Monday, Jul. 27, 1942

Mot Pulk

Russia was in mortal peril, and with her the whole Allied cause. It was not so much the German advances, although they were great enough; nor the Russian retreats, although they were foreboding enough. It was the total fashion of retreat and defeat in the valley of the Don that chilled the hearts of Russia's allies and sharpened Moscow's cry for a second front. The warning from the Don was this: It was the Red Army, not the German Army, which had suffered the most in the winter campaign. The Red Army was by no means at the end of its fighting tether, but it was coming nearer to the end every day.

Perhaps Moscow, in its need, accented the peril beyond its immediate actuality. Perhaps the Red Army did have great reserves of troops beyond the Volga and in the Caucasus. But the visible fact last week was that Moscow censors permitted the most direct indications yet on record that the Red Army was badly drained, that only the foolhardy would count on the exhaustion of Germany's reserves before Russia's reserves were expended.

Equally ominous was the indication in dispatches that when the Russian armies in the southwest received reinforcements last week, they came not from the rear but from the endangered central front.

The Blow. Even so, it was easy to exaggerate what the Germans actually accomplished last week. They did not yet have the entire Don valley. They did not yet entirely command the valley's vital railway communications from Moscow and Stalingrad. They did not yet have control of the Voronezh area, which the Russians defended at all costs for its rail communications and its value as an anchor for the Red army's sagging southern line. The Nazis had the important manufacturing city of Voroshilovgrad, but they did not yet have Rostov, important for its factories, for access to the Caucasus, and as the Red army's southwestern anchor. Above all, the Germans had not yet crossed the Don at its eastern bend, where it would be most difficult and most urgent for them to cross. And, until they did cross and conquer the tough alley between the Don and the Volga, Stalingrad was safe from direct land assault-- though not from air attack.

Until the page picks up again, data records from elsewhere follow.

-- ==== Sys2Proof/Laws/State.lean ====
section
/-! SUPPORT. One lemma per field per named update of State, true by rfl, so that no later proof unfolds a record update. -/

namespace Sys2Proof.Machine.State

variable (s : State)

/-! ### complete -/
@[simp] theorem complete_ie (e : Option Err) : (s.complete e).ie = s.ie := rfl
@[simp] theorem complete_busy (e : Option Err) : (s.complete e).busy = false := rfl
@[simp] theorem complete_done (e : Option Err) : (s.complete e).done = true := rfl
@[simp] theorem complete_haz (e : Option Err) : (s.complete e).haz = s.haz := rfl
@[simp] theorem complete_ecode (e : Option Err) : (s.complete e).ecode = e := rfl
@[simp] theorem complete_treeValid (e : Option Err) : (s.complete e).treeValid = s.treeValid := rfl
@[simp] theorem complete_ctValid (e : Option Err) : (s.complete e).ctValid = s.ctValid := rfl
@[simp] theorem complete_cmdl (e : Option Err) : (s.complete e).cmdl = s.cmdl := rfl
@[simp] theorem complete_arg0 (e : Option Err) : (s.complete e).arg0 = s.arg0 := rfl
@[simp] theorem complete_nsym (e : Option Err) : (s.complete e).nsym = s.nsym := rfl
@[simp] theorem complete_brlen (e : Option Err) : (s.complete e).brlen = s.brlen := rfl
@[simp] theorem complete_res0 (e : Option Err) : (s.complete e).res0 = s.res0 := rfl
@[simp] theorem complete_res1 (e : Option Err) : (s.complete e).res1 = s.res1 := rfl
@[simp] theorem complete_nleaves (e : Option Err) : (s.complete e).nleaves = s.nleaves := rfl
@[simp] theorem complete_nnodes (e : Option Err) : (s.complete e).nnodes = s.nnodes := rfl
@[simp] theorem complete_root (e : Option Err) : (s.complete e).root = s.root := rfl
@[simp] theorem complete_bwNbits (e : Option Err) : (s.complete e).bwNbits = s.bwNbits := rfl
@[simp] theorem complete_bwTail (e : Option Err) : (s.complete e).bwTail = s.bwTail := rfl
@[simp] theorem complete_brPos (e : Option Err) : (s.complete e).brPos = s.brPos := rfl
@[simp] theorem complete_brLimit (e : Option Err) : (s.complete e).brLimit = s.brLimit := rfl
@[simp] theorem complete_outN (e : Option Err) : (s.complete e).outN = s.outN := rfl
@[simp] theorem complete_msel (e : Option Err) : (s.complete e).msel = s.msel := rfl
@[simp] theorem complete_maddr (e : Option Err) : (s.complete e).maddr = s.maddr := rfl
@[simp] theorem complete_symin (e : Option Err) : (s.complete e).symin = s.symin := rfl
@[simp] theorem complete_symout (e : Option Err) : (s.complete e).symout = s.symout := rfl
@[simp] theorem complete_bytemem (e : Option Err) : (s.complete e).bytemem = s.bytemem := rfl
@[simp] theorem complete_freq (e : Option Err) : (s.complete e).freq = s.freq := rfl
@[simp] theorem complete_node (e : Option Err) : (s.complete e).node = s.node := rfl
@[simp] theorem complete_code (e : Option Err) : (s.complete e).code = s.code := rfl
@[simp] theorem complete_params (e : Option Err) : (s.complete e).params = s.params := rfl
@[simp] theorem complete_pending (e : Option Err) : (s.complete e).pending = s.pending := rfl
@[simp] theorem complete_rdata (e : Option Err) : (s.complete e).rdata = s.rdata := rfl
@[simp] theorem complete_draws (e : Option Err) : (s.complete e).draws = s.draws := rfl

/-! ### takeError -/
@[simp] theorem takeError_ie (e : Err) : (s.takeError e).ie = s.ie := rfl
@[simp] theorem takeError_busy (e : Err) : (s.takeError e).busy = false := rfl
@[simp] theorem takeError_done (e : Err) : (s.takeError e).done = true := rfl
@[simp] theorem takeError_haz (e : Err) : (s.takeError e).haz = s.haz := rfl
@[simp] theorem takeError_ecode (e : Err) : (s.takeError e).ecode = some e := rfl
@[simp] theorem takeError_treeValid (e : Err) : (s.takeError e).treeValid = s.treeValid := rfl
@[simp] theorem takeError_ctValid (e : Err) : (s.takeError e).ctValid = s.ctValid := rfl
@[simp] theorem takeError_cmdl (e : Err) : (s.takeError e).cmdl = s.cmdl := rfl
@[simp] theorem takeError_arg0 (e : Err) : (s.takeError e).arg0 = s.arg0 := rfl
@[simp] theorem takeError_nsym (e : Err) : (s.takeError e).nsym = s.nsym := rfl
@[simp] theorem takeError_brlen (e : Err) : (s.takeError e).brlen = s.brlen := rfl
@[simp] theorem takeError_res0 (e : Err) : (s.takeError e).res0 = s.res0 := rfl
@[simp] theorem takeError_res1 (e : Err) : (s.takeError e).res1 = s.res1 := rfl
@[simp] theorem takeError_nleaves (e : Err) : (s.takeError e).nleaves = s.nleaves := rfl
@[simp] theorem takeError_nnodes (e : Err) : (s.takeError e).nnodes = s.nnodes := rfl
@[simp] theorem takeError_root (e : Err) : (s.takeError e).root = s.root := rfl
@[simp] theorem takeError_bwNbits (e : Err) : (s.takeError e).bwNbits = s.bwNbits := rfl
@[simp] theorem takeError_bwTail (e : Err) : (s.takeError e).bwTail = s.bwTail := rfl
@[simp] theorem takeError_brPos (e : Err) : (s.takeError e).brPos = s.brPos := rfl
@[simp] theorem takeError_brLimit (e : Err) : (s.takeError e).brLimit = s.brLimit := rfl
@[simp] theorem takeError_outN (e : Err) : (s.takeError e).outN = s.outN := rfl
@[simp] theorem takeError_msel (e : Err) : (s.takeError e).msel = s.msel := rfl
@[simp] theorem takeError_maddr (e : Err) : (s.takeError e).maddr = s.maddr := rfl
@[simp] theorem takeError_symin (e : Err) : (s.takeError e).symin = s.symin := rfl
@[simp] theorem takeError_symout (e : Err) : (s.takeError e).symout = s.symout := rfl
@[simp] theorem takeError_bytemem (e : Err) : (s.takeError e).bytemem = s.bytemem := rfl
@[simp] theorem takeError_freq (e : Err) : (s.takeError e).freq = s.freq := rfl
@[simp] theorem takeError_node (e : Err) : (s.takeError e).node = s.node := rfl
@[simp] theorem takeError_code (e : Err) : (s.takeError e).code = s.code := rfl
@[simp] theorem takeError_params (e : Err) : (s.takeError e).params = s.params := rfl
@[simp] theorem takeError_pending (e : Err) : (s.takeError e).pending = s.pending := rfl
@[simp] theorem takeError_rdata (e : Err) : (s.takeError e).rdata = s.rdata := rfl
@[simp] theorem takeError_draws (e : Err) : (s.takeError e).draws = s.draws := rfl

/-! ### acknowledge -/
@[simp] theorem acknowledge_ie : (s.acknowledge).ie = s.ie := rfl
@[simp] theorem acknowledge_busy : (s.acknowledge).busy = s.busy := rfl
@[simp] theorem acknowledge_done : (s.acknowledge).done = false := rfl
@[simp] theorem acknowledge_haz : (s.acknowledge).haz = s.haz := rfl
@[simp] theorem acknowledge_ecode : (s.acknowledge).ecode = s.ecode := rfl
@[simp] theorem acknowledge_treeValid : (s.acknowledge).treeValid = s.treeValid := rfl
@[simp] theorem acknowledge_ctValid : (s.acknowledge).ctValid = s.ctValid := rfl
@[simp] theorem acknowledge_cmdl : (s.acknowledge).cmdl = s.cmdl := rfl
@[simp] theorem acknowledge_arg0 : (s.acknowledge).arg0 = s.arg0 := rfl
@[simp] theorem acknowledge_nsym : (s.acknowledge).nsym = s.nsym := rfl
@[simp] theorem acknowledge_brlen : (s.acknowledge).brlen = s.brlen := rfl
@[simp] theorem acknowledge_res0 : (s.acknowledge).res0 = s.res0 := rfl
@[simp] theorem acknowledge_res1 : (s.acknowledge).res1 = s.res1 := rfl
@[simp] theorem acknowledge_nleaves : (s.acknowledge).nleaves = s.nleaves := rfl
@[simp] theorem acknowledge_nnodes : (s.acknowledge).nnodes = s.nnodes := rfl
@[simp] theorem acknowledge_root : (s.acknowledge).root = s.root := rfl
@[simp] theorem acknowledge_bwNbits : (s.acknowledge).bwNbits = s.bwNbits := rfl
@[simp] theorem acknowledge_bwTail : (s.acknowledge).bwTail = s.bwTail := rfl
@[simp] theorem acknowledge_brPos : (s.acknowledge).brPos = s.brPos := rfl
@[simp] theorem acknowledge_brLimit : (s.acknowledge).brLimit = s.brLimit := rfl
@[simp] theorem acknowledge_outN : (s.acknowledge).outN = s.outN := rfl
@[simp] theorem acknowledge_msel : (s.acknowledge).msel = s.msel := rfl
@[simp] theorem acknowledge_maddr : (s.acknowledge).maddr = s.maddr := rfl
@[simp] theorem acknowledge_symin : (s.acknowledge).symin = s.symin := rfl
@[simp] theorem acknowledge_symout : (s.acknowledge).symout = s.symout := rfl
@[simp] theorem acknowledge_bytemem : (s.acknowledge).bytemem = s.bytemem := rfl
@[simp] theorem acknowledge_freq : (s.acknowledge).freq = s.freq := rfl
@[simp] theorem acknowledge_node : (s.acknowledge).node = s.node := rfl
@[simp] theorem acknowledge_code : (s.acknowledge).code = s.code := rfl
@[simp] theorem acknowledge_params : (s.acknowledge).params = s.params := rfl
@[simp] theorem acknowledge_pending : (s.acknowledge).pending = s.pending := rfl
@[simp] theorem acknowledge_rdata : (s.acknowledge).rdata = s.rdata := rfl
@[simp] theorem acknowledge_draws : (s.acknowledge).draws = s.draws := rfl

The Club. A new and terrible form of offensive pressed the Russians back last week. The Germans had discarded Blitzkrieg, given their new technique a new name: Mot pulk (motorized mass movement).

As with all German modes of war, Mot pulk was not new in its elements, but in its design and use. The Germans, who once scorned weight and mass for the lighter, faster Panzer technique, had now gone whole hog for mass. So had other armies. The achievement of Hitler's Chief of Staff Franz Haider was in giving his mass a speed and flexibility which in pace rivaled his 1939-41 Blitzkrieg:

>> Unprecedented concentrations of very heavy, semi-mobile artillery are the newest feature of Mot pulk. Star pieces (shown in Nazi films) are two immense mortars: the Krupp-built "Thor," a 42-cm. (about 17-in.) monster, bigger than the biggest U.S. battleship gun; and a 61.5-cm. supermonster, mounted on a four-track rail truck. These presumably were the weapons which helped to pulverize Sevastopol. They were far too big for use on quickly shifting fronts such as the Don. But, if Rostov and Stalingrad fell under siege, the Russians would probably feel their weight again.

>> The Germans now use heavier tanks than they used before, and armored trains on the Russian model.

>> The Luftwaffe's front-line role has been intensified beyond anything seen in previous German campaigns. Colonel General Wolfram von Richthofen (cousin of Germany's great World War I ace), who had the job of fitting the Luftwaffe to Mot pulk, devised his plan during the spring lull. Chief change: the number of dive-bombers on a given front has been tripled, and even quadrupled, to hurl the maximum weight from the air at Red troops, artillery and tanks.

>> German planes used to be called the ground army's "flying artillery." Now, in a very definite sense, planes have become the army's flying tanks. Reason: against such deep defenses as the Red army's, the tank is no longer effective as a breakthrough weapon. The total number of tanks engaged is still enormous. But they are used in smaller units, as parts of a composite whole, including artillery and infantry.

This technique sent German armies forward in unbroken masses, won advances by brute weight. It answered the question which had puzzled Washington and London: Was there really a Red defense-in-depth, and, if so, how had the Nazis advanced 190 miles in 19 days? The Red Army did have deep defenses, but they were designed to halt German forces of the kind which invaded Russia last year. Against this new offense, the Red Army now had to organize a new defense.

One indirect defense may be the enormous cost of Mot pulk. German infantry masses are now exposed to enemy fire as they have never been before. Already Hitler's Munitions Minister Albert Speer has called upon German manufacturers for more & more steel to fill the Russian maw. If the Allies could find any encouragement in Mot pulk, it was the indication that Hitler's generals had committed his overstrained stockpiles and factories to a new and endless race for armament.